Recently, the chaos and fractal have been applied to depict the inherent correlation and complexity of signal. Lv et al. systematically proved that the droplet behavior is chaotic and fractal, and extracted the correlation dimension, Lyapunov exponent and approximate entropy of current signal to classify the weld quality (Ref 12). He et al. applied the largest Lyapunov exponent of current signal to quantify welding stability (Ref 13). Yao et al. extracted the sample entropy of current signal for pulse GMAW to quantify welding stability (Ref 14). Nevertheless, it is significant to further study the chaotic and fractal characteristics for diagnosis of weld quality.

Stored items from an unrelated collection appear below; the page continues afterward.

-- ==== Sys2Proof/Certificates/Slice0/Obligations.lean ====
section
/-! DEFINITION. The statements for the provers, chapter by chapter of the spec. Each names the rules it rests on in its docstring;
OBLIGATIONS.json carries its title, tier and cites. Where a statement rests on a choice of the model's, its docstring names the
log entry. -/

section Statements

open Sys2Proof Sys2Proof.Machine Sys2Proof.Safety

/-! ### The queue of commands -/

/-- A step runs the command at the front of the queue on the state with the queue's rest; with an empty queue the part idles (the
model's choice, log 1). -/
def Obligations.StepRunsFrontCommand : Prop :=
  ∀ (c : Instr) (rest : List Instr) (s : State),
    (s.pending = c :: rest → step s = exec c { s with pending := rest }) ∧ (s.pending = [] → step s = .next s)

/-- Every command, whatever its operands and the state, answers a next state, and leaves the queue of waiting commands and, unless
it is LINE_TICK, the sampled input lines as they were (the free reading of "each whole and indivisible" of
95_what_each_step_holds.md; logs 1 and 2). -/
def Obligations.EveryCommandAnswersNext : Prop :=
  ∀ (c : Instr) (s : State), ∃ t, exec c s = .next t ∧ t.pending = s.pending ∧
    ((∀ radio tpi, c ≠ .lineTick radio tpi) → t.lines = s.lines)

/-! ### Reset, RESTART and the line tick (R1, R2, R173, R174) -/

/-- Power-on reset gives every block the value its rule states (R3, R4, R5, R7, R13, R19, R20, R33, R40, R62, R81, R97, R121, R139,
R161, R173 and the defaults of section 10.3); the waiting commands, the input lines and the draws are kept (log 23). -/
def Obligations.PowerOnResetValues : Prop :=
  ∀ s : State, ∃ t, exec .powerOnReset s = .next t ∧
    (t.port.part = .setup ∧ t.port.state = .idle ∧ t.port.length = none ∧ t.port.bytes = [] ∧ t.port.reply = none ∧
      t.port.errors = 0 ∧ t.port.startTime = 0 ∧ t.port.attn = false ∧ (∀ r, t.port.attention.has r = false) ∧
      t.params.toList =
        [0, 0, 400, 60, 0, 6, 30000, 0, 0, 3000, 500, 32, 2000, 40, 0, 0, 0, 0, 0, 0, 20000, 50000, 22000, 45000, 2, 64,
          20, 300, 3, 200, 0, 950, 850, 1150, 160, 5, 500, 0, 20000, 2000, 300, 100, 100, 30, 16]) ∧
    (t.timer.lineTime = 0 ∧ t.timer.elapsed = 0 ∧ t.timer.nextEpochEnd = none ∧ t.timer.tally = 0 ∧
      t.timer.txPoint = none ∧ t.timer.plan = .steady ∧ t.timer.pair = none ∧ t.timer.window = .noWindow ∧
      t.timer.markLow = false ∧ t.timer.epochWork = .nothing) ∧
    (t.align.timing = .stopped ∧ t.align.root = 0 ∧ t.align.acquireCount = 0 ∧ t.align.lowerStreak = 0 ∧
      t.align.lostStreak = 0 ∧ t.align.pendingCorr = 0 ∧ t.align.lowRun = 0 ∧ t.align.armed = false ∧
      t.align.highRun = 0 ∧ t.align.pulseStreak = 0 ∧ t.align.lastPulse = none) ∧
    (t.acq.running = false ∧ t.acq.slot = none ∧ t.acq.pipe = none ∧ t.acq.discardFirst = false ∧
      t.acq.current = none ∧ t.acq.flushing = none ∧ t.acq.pendingTake = false ∧ t.acq.latestCurrent = 0 ∧
      t.acq.bankA = { state := .free, header := none, entries := [] } ∧
      t.acq.bankB = { state := .free, header := none, entries := [] }) ∧
    (t.drive.state = .halted ∧ t.drive.demand = 0 ∧ t.drive.setpointCode = 0 ∧ t.drive.rampTarget = 0 ∧
      t.drive.backoff = 0 ∧ t.drive.rampTimer = 0 ∧ t.drive.retry = none ∧ t.drive.retryCount = 0 ∧
      t.drive.cleanRun = none ∧ t.drive.cause = .noCause ∧ t.drive.overRun = 0 ∧ t.drive.openRun = 0 ∧
      t.drive.switchClosed = false) ∧
    (t.reg.iSet = 0 ∧ t.reg.code = 0 ∧ t.reg.condition = .unknown ∧ t.reg.amount = none ∧ t.reg.holdReason = none ∧
      t.reg.holdCount = 0 ∧ t.reg.lastDepth = none ∧ t.reg.driveAtOnRef = false) ∧
    (t.link.queue = [] ∧ t.link.tx = .idle ∧ t.link.frame = none ∧ t.link.key = false ∧ t.link.window = 16 ∧
      t.link.attempts = 0 ∧ t.link.rx = .off ∧ t.link.bits = [] ∧ t.link.assembly = none ∧ t.link.crcTally = 0 ∧
      t.link.malformedTally = 0 ∧ t.link.outOfSpanTally = 0 ∧ t.link.txDropTally = 0 ∧ t.txLine = true) ∧
    t.peers = [] ∧ t.survey.table = [] ∧ t.survey.ownSeq = 0 ∧ t.records.queue = [] ∧ t.records.discards = 0 ∧
    t.pending = s.pending ∧ t.lines = s.lines ∧ t.draws = s.draws

/-- RESTART, in either part state, is answered OK with an empty body and gives every block the value of power-on reset, but for the
commissioning record and the own survey sequence number, which it keeps (R1 to R3, R174). So it leaves the part as power-on reset does,
with those two kept. The model's choices in the state written out: the waiting commands, the input lines and the draws are kept (log 23);
the MARK start tick, the slot clock, the sequence count, the KEY tick, the backoff end, the port's last-byte and reply ticks, the idle
count, the more recently sealed bank and the own plan tag, for which no rule states a reset value (log 24); the bit timing (log 17); the
number of pairs opened (log 12) and the mark that counting brought line time here (log 13). -/
def Obligations.RestartKeepsRecordAndSequence : Prop :=
  ∀ s : State, s.port.state ≠ .replying →
    (∃ t, exec .restart s = .next t ∧ t =
      { timer :=
          { lineTime := 0, elapsed := 0, nextEpochEnd := none, tally := 0, epochWork := .nothing, txPoint := none
            plan := .steady, pair := none, window := .noWindow, markLow := false, markStart := 0
            counted := false, opened := 0 }
        align :=
          { timing := .stopped, root := 0, acquireCount := 0, lowerStreak := 0, lostStreak := 0, pendingCorr := 0
            lowRun := 0, armed := false, highRun := 0, pulseStreak := 0, lastPulse := none }
        acq :=
          { running := false, slotStart := 0, seq := 0, slot := none, pipe := none, discardFirst := false
            current := none, flushing := none, pendingTake := false, latestCurrent := 0
            bankA := { state := .free, header := none, entries := [] }
            bankB := { state := .free, header := none, entries := [] }, newer := none }
        drive :=
          { state := .halted, demand := 0, setpointCode := 0, rampTarget := 0, backoff := 0, rampTimer := 0
            retry := none, retryCount := 0, cleanRun := none, cause := .noCause, overRun := 0, openRun := 0
            switchClosed := false }
        reg :=
          { iSet := 0, code := 0, condition := .unknown, amount := none, holdReason := none, holdCount := 0
            lastDepth := none, driveAtOnRef := false }
        link :=
          { queue := [], tx := .idle, frame := none, key := false, keyStart := 0, window := 16, attempts := 0
            backoffEnd := 0, idleCount := 0, rx := .off, toCentre := 0, bits := [], assembly := none, crcTally := 0
            malformedTally := 0, outOfSpanTally := 0, txDropTally := 0 }
        peers := []
        survey := { table := [], ownSeq := s.survey.ownSeq }
        records := { queue := [], discards := 0 }
        port :=
          { part := .setup, state := .replying, length := none, bytes := [], lastByte := 0
            reply := some { code := .ok, command := 0x2F, body := [] }, replyTick := 0, params := s.port.params
            planTag := 0, startTime := 0, errors := 0
            attention :=
              { records := false, driveTrip := false, driveLockout := false, timingLost := false
                duplicateNumber := false, regHold := false, survey := false }
            attn := false }
        lines := s.lines
        draws := s.draws
        pending := s.pending }) ∧
    (∀ p, exec .powerOnReset s = .next p →
      ∃ t, exec .restart s = .next t ∧
        Answers p t 0x2F .ok []
          { p with
            port := { p.port with params := s.port.params }
            survey := { p.survey with ownSeq := s.survey.ownSeq } })

/-- A line tick: the elapsed-tick count advances in both part states; in RUNNING line time advances too, the epoch end fires when line
time comes to equal the next epoch end, the channel idle count and the TPI runs follow the levels of CD and TPI, the receiver takes the
majority of the three samples of a bit whose centre falls in the tick, centres following one another at 25/12 ticks from where the last
transition put them, be it before or after the centre of the tick, and the ramp timer counts in RAMPING with SWITCH closed, up to the
1,000 at which its ramp tick is due (R1 to R3, R45, R63, R68, R110; logs 17 to 19; what a bit does is `ReceiverTakesFrames`). That the bit
timing runs on in the same way while the receiver is OFF, and that the bit of a tick is taken before the tick's other events, a KEY
release among them, are the model's choices (log 17). Nothing else changes. -/
def Obligations.LineTickCounts : Prop :=
  ∀ (radio : RadioLines) (tpi bit : Bool) (s : State) (time centre : Nat),
    time = (s.timer.lineTime + 1) % 864000000 → centre = radio.data.retimed.getD s.link.toCentre →
    bit = decide (2 ≤ radio.data.early.toNat + radio.data.centre.toNat + radio.data.late.toNat) →
    (s.port.part = .setup → exec (.lineTick radio tpi) s = .next
      { s with
        lines := { cd := radio.cd, tpi := tpi }
        timer := { s.timer with elapsed := (s.timer.elapsed + 1) % 4294967296 } }) ∧
    (s.port.part = .running → exec (.lineTick radio tpi) s = .next
      { s with
        lines := { cd := radio.cd, tpi := tpi }
        timer :=
          { s.timer with
            elapsed := (s.timer.elapsed + 1) % 4294967296
            lineTime := time
            epochWork := if s.timer.nextEpochEnd = some time then .whole time else s.timer.epochWork
            counted := true }
        link :=
          { (if centre < 12 then s.link.takeBit bit else s.link) with
            toCentre := radio.data.retimedAfter.getD (if centre < 12 then centre + 25 else centre) - 12
            idleCount :=
              if radio.cd = true ∨ s.link.key = true then 0
              else if s.link.idleCount < 200 then s.link.idleCount + 1 else s.link.idleCount }
        align :=
          { s.align with
            lowRun :=
              if tpi = true then 0
              else if s.align.lowRun < 1000 then s.align.lowRun + 1 else s.align.lowRun
            highRun :=
              if tpi = false then 0
              else if s.align.armed = true ∧ s.align.highRun < 2 then s.align.highRun + 1 else s.align.highRun }
        drive :=
          { s.drive with
            rampTimer :=
              if s.drive.state = .ramping ∧ s.drive.switchClosed = true ∧ s.drive.rampTimer < 1000 then
                s.drive.rampTimer + 1
              else s.drive.rampTimer } })

/-! ### Epoch ends (R3, R4, R14, R16, R91, R93, R101 to R109, R114) -/

/-- An epoch end in ACQUIRE or ANCHORED: the timer's and the peer table's work, and in ACQUIRE the acquire count, whose third makes
the station FREE with its own number as root (R3, R4, R91, R101, R102, R114). Nothing else changes. After a step in the same tick the
rest of the timer's work is done (the model's choice, log 32). -/
def Obligations.EpochEndInAcquireOrAnchored : Prop :=
  ∀ s : State, AtEpochEnd s → (s.align.timing = .acquire ∨ s.align.timing = .anchored) →
    ∃ r t, 5000 ≤ r ∧ r ≤ 84999 ∧ exec .epochEnd s = .next t ∧
      t =
        { epochCounted s r with
          align :=
            if s.align.timing = .anchored then s.align
            else if s.align.acquireCount < 2 then { s.align with acquireCount := s.align.acquireCount + 1 }
            else
              { s.align with
                timing := .free
                root := (s.params.value 1).toNat
                acquireCount := 0
                lowerStreak := 0
                lostStreak := 0 } }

In terms of chaos and fractal, long-range correlation is important for understanding the self-similarity of fractal. To depict the long-range correlation of non-stationary time series, Peng et al. proposed detrended fluctuation analysis (DFA) (Ref 15). DFA can effectively eliminate the false long-range correlation caused by the non-stationary factor, so as to truly reveal the long-range correlation of complex systems (Ref 16, 17). Generally, the long-range correlation of time series is described by a single scale exponent \(\alpha\). The \(\alpha\) of DFA is estimated as the overall slope of a fluctuation function \(\mathrm{lg}(F\left(s\right))\) and different scales \(\mathrm{lg}(s)\). However, a single scale exponent cannot fully describe the characteristics of non-stationary time series in many practical applications. A two-coefficient model was proposed, which involves a short-term exponent α1 and a long-term exponent α2 (Ref 18). Moura et al. carried out DFA of vibration signals to classify the imbalance level of wind turbines (Ref 19). Lin et al. extracted the feature of the crossover of DFA in rotary machinery, and identified fault diagnosis (Ref 20).

In the welding, the weld seam width is important for overlaying welding or additive manufacturing based on arc. In this study, the scale exponent based on DFA is used to analyze the inherent dynamic behavior of current and voltage signals of welding. The relationship between the scale exponent and weld seam width is studied, and t-distributed stochastic neighbor embedding (t-SNE) and support vector machine (SVM) are combined to classify weld seam width.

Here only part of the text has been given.